You’re also facing life in an apartment, instead of a home with its own yard and grass/garden. Still, that can be one less thing to worry about during the warmer months (if you’re tired of mowing that lawn!) — and, many communities do provide a small green space for walking or that early morning Tai Chi.

Conclusion? From your career to real estate, you’ve got a lot to think about before living in China, permanently. But, many foreigners make China their long-time home, and many more will. Will you be one of them?

Good luck with making your decision. 😉


Do you have a question about life, dating, marriage and family in China (or in Chinese culture)? Every Friday, I answer questions on my blog. Send me your question today.

5 Replies to “Ask the Yangxifu: What To Consider Before Moving To China”

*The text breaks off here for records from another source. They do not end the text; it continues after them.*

-- ==== Sys2Proof/Config.lean ====
section
/-! DEFINITION. What the spec leaves to the implementation: the parameters of R7 and of
93_implementation_defined.md section 2 that are constants of the machine rather than state. -/

namespace Sys2Proof.Config

/-- `FILLER_BYTE` (R63, D15, OPEN): the one byte that a read of 8000-9FFF, FE00-FE9F or FEA0-FEFF returns.
The spec fixes that the constant exists and not its value, so it has no body here: every claim holds for
every value of it (log entry 1). -/
opaque fillerByte : Byte

/-- `TICKS_PER_MCYCLE` (R7, D5): one timer tick per machine cycle. It is fixed, not open. -/
def ticksPerMCycle : Nat := 1

end Sys2Proof.Config
end

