-- ==== Sys2Proof/WellFormed.lean ====
section
/-! DEFINITION. Which instructions are well formed. Operand ranges are in the types (a byte, a word, a bit
index below 8), so one check is left: the canonical name of each instruction word. -/

namespace Sys2Proof

/-- An instruction is well formed when it is the canonical name of its words. The row PREFIX CB names the
words CB ss, which R101 decodes to a CB row; "Prefix and sub-opcode form one instruction" (R285), so the CB
row is the canonical name and `prefixCb` is not (log entry 5). -/
def WellFormed (i : Instr) : Bool :=
  match i with
  | .prefixCb _ => false
  | _ => true

end Sys2Proof
end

  1. Aww, thank you for the link love! 🙂

    Another thing we considered before we got married was – does my country need me more or does his country need him more? At the time China was suffering from a severe Brain Drain and was heading into a period of rapid economic growth that would hinge on trade with other countries. My husband had a degree in law and business from a Japanese university. It seemed to us that his country really needed him, whereas I didn’t get that same feeling about me and America. I mean, of course my family and friends would love for me to live there and so would I, but was there some unique contribution I would make to the country that no one else could come close to delivering? I didn’t think so.

    So we agreed to live in China, but we spent a few years in the US first so we could both finish graduate school, and so we could have our kids there.

    1. @melanie, thanks for the comment! That is a really thoughtful point about consider the country that needs the spouse more. It’s the reason why John and I are going back to China.

      @ellen, thanks for commenting, and so glad you found the post useful.